This premise forms the basis for Business for Development, a new WBCSD report that makes the business case for sustainable development by illustrating how the private sector is taking an active role in the achievement of the Millennium Development Goals.
Business and development are two sides of the same coin, explains WBCSD President Björn Stigson. “Business cannot succeed in societies that fail. Likewise, where and whenever business is stifled, societies fail to thrive.”
Business solutions accelerate the pace of development efforts considerably, says the report. A growing number of companies are investing in new business ideas that have clear development benefits, especially in terms of creating opportunities for people. These ideas include designing products and services that address specific needs of the poor, increasing sourcing from local suppliers and involving low-income communities in the delivery of innovative products and services.
SC Johnson in Kenya, GrupoNueva in Guatemala, Rabobank and Unilever in Indonesia are all working to boost the competitiveness of local low-income farmers, significantly improving their livelihoods. France’s electricity utility, EDF, is providing affordable solar energy to villagers in Morocco, too remote to be connected to the national grid. Procter & Gamble has developed a low-cost product that purifies drinking water where no source is available.
Increasingly policy makers realize the potential of market forces in encouraging economic development and its benefits. NGOs are also becoming more and more active in working with companies to identify needs, communicate with low-income communities, distribute products in remote areas, and even collect revenues. As UN Secretary-General Kofi Annan has said:
“It is the absence of broad-based business activity, not its presence, that condemns much of humanity to suffering. Indeed, what is utopian is the notion that poverty can be overcome without the active engagement of business.”
The Millennium Development Goals represent a huge challenge and it is becoming increasingly clear that governments and civil society will not be able to deliver on their commitments without the participation of business. The private sector has shown that it can contribute business solutions to development challenges – and that companies have the appetite and the capacity to deliver much more of this.
However, business does not operate in a vacuum. Capital shuns high-risk countries.

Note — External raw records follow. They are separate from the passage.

/-! ### dropL1 -/

@[simp] theorem State.dropL1_mem (s : State) (d k c : Nat)  : (s.dropL1 d k c).mem = s.mem := rfl
@[simp] theorem State.dropL1_package (s : State) (d k c : Nat)  : (s.dropL1 d k c).package = s.package := rfl
@[simp] theorem State.dropL1_booted (s : State) (d k c : Nat)  : (s.dropL1 d k c).booted = s.booted := rfl
@[simp] theorem State.dropL1_payload (s : State) (d k c : Nat)  : (s.dropL1 d k c).payload = s.payload := rfl
@[simp] theorem State.dropL1_gtime (s : State) (d k c : Nat)  : (s.dropL1 d k c).gtime = s.gtime := rfl
@[simp] theorem State.dropL1_dies (s : State) (d k c : Nat)  : (s.dropL1 d k c).dies = s.dies := rfl
@[simp] theorem State.dropL1_contexts (s : State) (d k c : Nat)  : (s.dropL1 d k c).contexts = s.contexts := rfl
@[simp] theorem State.dropL1_partitions (s : State) (d k c : Nat)  : (s.dropL1 d k c).partitions = s.partitions := rfl
@[simp] theorem State.dropL1_queues (s : State) (d k c : Nat)  : (s.dropL1 d k c).queues = s.queues := rfl
@[simp] theorem State.dropL1_launches (s : State) (d k c : Nat)  : (s.dropL1 d k c).launches = s.launches := rfl
@[simp] theorem State.dropL1_teams (s : State) (d k c : Nat)  : (s.dropL1 d k c).teams = s.teams := rfl
@[simp] theorem State.dropL1_own (s : State) (d k c : Nat)  : (s.dropL1 d k c).own = s.own := rfl
@[simp] theorem State.dropL1_staleAreas (s : State) (d k c : Nat)  : (s.dropL1 d k c).staleAreas = s.staleAreas := rfl
@[simp] theorem State.dropL1_tileOwners (s : State) (d k c : Nat)  : (s.dropL1 d k c).tileOwners = s.tileOwners := rfl
@[simp] theorem State.dropL1_accesses (s : State) (d k c : Nat)  : (s.dropL1 d k c).accesses = s.accesses := rfl
@[simp] theorem State.dropL1_remotes (s : State) (d k c : Nat)  : (s.dropL1 d k c).remotes = s.remotes := rfl
@[simp] theorem State.dropL1_faults (s : State) (d k c : Nat)  : (s.dropL1 d k c).faults = s.faults := rfl
@[simp] theorem State.dropL1_tlb (s : State) (d k c : Nat)  : (s.dropL1 d k c).tlb = s.tlb := rfl
@[simp] theorem State.dropL1_oldPtes (s : State) (d k c : Nat)  : (s.dropL1 d k c).oldPtes = s.oldPtes := rfl
@[simp] theorem State.dropL1_invals (s : State) (d k c : Nat)  : (s.dropL1 d k c).invals = s.invals := rfl
@[simp] theorem State.dropL1_migrations (s : State) (d k c : Nat)  : (s.dropL1 d k c).migrations = s.migrations := rfl
@[simp] theorem State.dropL1_watches (s : State) (d k c : Nat)  : (s.dropL1 d k c).watches = s.watches := rfl
@[simp] theorem State.dropL1_leases (s : State) (d k c : Nat)  : (s.dropL1 d k c).leases = s.leases := rfl
@[simp] theorem State.dropL1_joined (s : State) (d k c : Nat)  : (s.dropL1 d k c).joined = s.joined := rfl
@[simp] theorem State.dropL1_hostWindows (s : State) (d k c : Nat)  : (s.dropL1 d k c).hostWindows = s.hostWindows := rfl
@[simp] theorem State.dropL1_hostOps (s : State) (d k c : Nat)  : (s.dropL1 d k c).hostOps = s.hostOps := rfl
@[simp] theorem State.dropL1_hostReply (s : State) (d k c : Nat)  : (s.dropL1 d k c).hostReply = s.hostReply := rfl
@[simp] theorem State.dropL1_log (s : State) (d k c : Nat)  : (s.dropL1 d k c).log = s.log := rfl
@[simp] theorem State.dropL1_doomed (s : State) (d k c : Nat)  : (s.dropL1 d k c).doomed = s.doomed := rfl
@[simp] theorem State.dropL1_nextId (s : State) (d k c : Nat)  : (s.dropL1 d k c).nextId = s.nextId := rfl
@[simp] theorem State.dropL1_free (s : State) (d k c : Nat)  : (s.dropL1 d k c).free = s.free := rfl
@[simp] theorem State.dropL1_cur (s : State) (d k c : Nat)  : (s.dropL1 d k c).cur = s.cur := rfl
@[simp] theorem State.dropL1_agenda (s : State) (d k c : Nat)  : (s.dropL1 d k c).agenda = s.agenda := rfl
@[simp] theorem State.dropL1_turn (s : State) (d k c : Nat)  : (s.dropL1 d k c).turn = s.turn := rfl

/-! ### dropCode -/

@[simp] theorem State.dropCode_mem (s : State) (d k c : Nat)  : (s.dropCode d k c).mem = s.mem := rfl
@[simp] theorem State.dropCode_package (s : State) (d k c : Nat)  : (s.dropCode d k c).package = s.package := rfl
@[simp] theorem State.dropCode_booted (s : State) (d k c : Nat)  : (s.dropCode d k c).booted = s.booted := rfl
@[simp] theorem State.dropCode_payload (s : State) (d k c : Nat)  : (s.dropCode d k c).payload = s.payload := rfl
@[simp] theorem State.dropCode_gtime (s : State) (d k c : Nat)  : (s.dropCode d k c).gtime = s.gtime := rfl
@[simp] theorem State.dropCode_dies (s : State) (d k c : Nat)  : (s.dropCode d k c).dies = s.dies := rfl
@[simp] theorem State.dropCode_contexts (s : State) (d k c : Nat)  : (s.dropCode d k c).contexts = s.contexts := rfl
@[simp] theorem State.dropCode_partitions (s : State) (d k c : Nat)  : (s.dropCode d k c).partitions = s.partitions := rfl
@[simp] theorem State.dropCode_queues (s : State) (d k c : Nat)  : (s.dropCode d k c).queues = s.queues := rfl
@[simp] theorem State.dropCode_launches (s : State) (d k c : Nat)  : (s.dropCode d k c).launches = s.launches := rfl
@[simp] theorem State.dropCode_teams (s : State) (d k c : Nat)  : (s.dropCode d k c).teams = s.teams := rfl
@[simp] theorem State.dropCode_own (s : State) (d k c : Nat)  : (s.dropCode d k c).own = s.own := rfl
@[simp] theorem State.dropCode_staleAreas (s : State) (d k c : Nat)  : (s.dropCode d k c).staleAreas = s.staleAreas := rfl
@[simp] theorem State.dropCode_tileOwners (s : State) (d k c : Nat)  : (s.dropCode d k c).tileOwners = s.tileOwners := rfl
@[simp] theorem State.dropCode_accesses (s : State) (d k c : Nat)  : (s.dropCode d k c).accesses = s.accesses := rfl
@[simp] theorem State.dropCode_remotes (s : State) (d k c : Nat)  : (s.dropCode d k c).remotes = s.remotes := rfl
@[simp] theorem State.dropCode_faults (s : State) (d k c : Nat)  : (s.dropCode d k c).faults = s.faults := rfl
@[simp] theorem State.dropCode_tlb (s : State) (d k c : Nat)  : (s.dropCode d k c).tlb = s.tlb := rfl
@[simp] theorem State.dropCode_oldPtes (s : State) (d k c : Nat)  : (s.dropCode d k c).oldPtes = s.oldPtes := rfl
@[simp] theorem State.dropCode_invals (s : State) (d k c : Nat)  : (s.dropCode d k c).invals = s.invals := rfl
@[simp] theorem State.dropCode_migrations (s : State) (d k c : Nat)  : (s.dropCode d k c).migrations = s.migrations := rfl
@[simp] theorem State.dropCode_watches (s : State) (d k c : Nat)  : (s.dropCode d k c).watches = s.watches := rfl
@[simp] theorem State.dropCode_leases (s : State) (d k c : Nat)  : (s.dropCode d k c).leases = s.leases := rfl
@[simp] theorem State.dropCode_joined (s : State) (d k c : Nat)  : (s.dropCode d k c).joined = s.joined := rfl
@[simp] theorem State.dropCode_hostWindows (s : State) (d k c : Nat)  : (s.dropCode d k c).hostWindows = s.hostWindows := rfl
@[simp] theorem State.dropCode_hostOps (s : State) (d k c : Nat)  : (s.dropCode d k c).hostOps = s.hostOps := rfl
@[simp] theorem State.dropCode_hostReply (s : State) (d k c : Nat)  : (s.dropCode d k c).hostReply = s.hostReply := rfl
@[simp] theorem State.dropCode_log (s : State) (d k c : Nat)  : (s.dropCode d k c).log = s.log := rfl
@[simp] theorem State.dropCode_doomed (s : State) (d k c : Nat)  : (s.dropCode d k c).doomed = s.doomed := rfl
@[simp] theorem State.dropCode_nextId (s : State) (d k c : Nat)  : (s.dropCode d k c).nextId = s.nextId := rfl
@[simp] theorem State.dropCode_free (s : State) (d k c : Nat)  : (s.dropCode d k c).free = s.free := rfl
@[simp] theorem State.dropCode_cur (s : State) (d k c : Nat)  : (s.dropCode d k c).cur = s.cur := rfl
@[simp] theorem State.dropCode_agenda (s : State) (d k c : Nat)  : (s.dropCode d k c).agenda = s.agenda := rfl
@[simp] theorem State.dropCode_turn (s : State) (d k c : Nat)  : (s.dropCode d k c).turn = s.turn := rfl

It is up to governments to create a stable investment climate through steady, long-term commitment, action and coherent strategies that intimately involve the private sector as well as civil society. The Business for Development publication provides a useful starting point.
Business for Development will be released at the WBCSD’s Development Dialogue event, to be held in New York on September 14, 2005. This invitation-only event is a chance for government officials and representatives of WBCSD member companies to discuss private sector participation in the Millennium Development Goals, as the United Nations World Summit provides little scope for this. The report will be available the same day on the WBCSD website.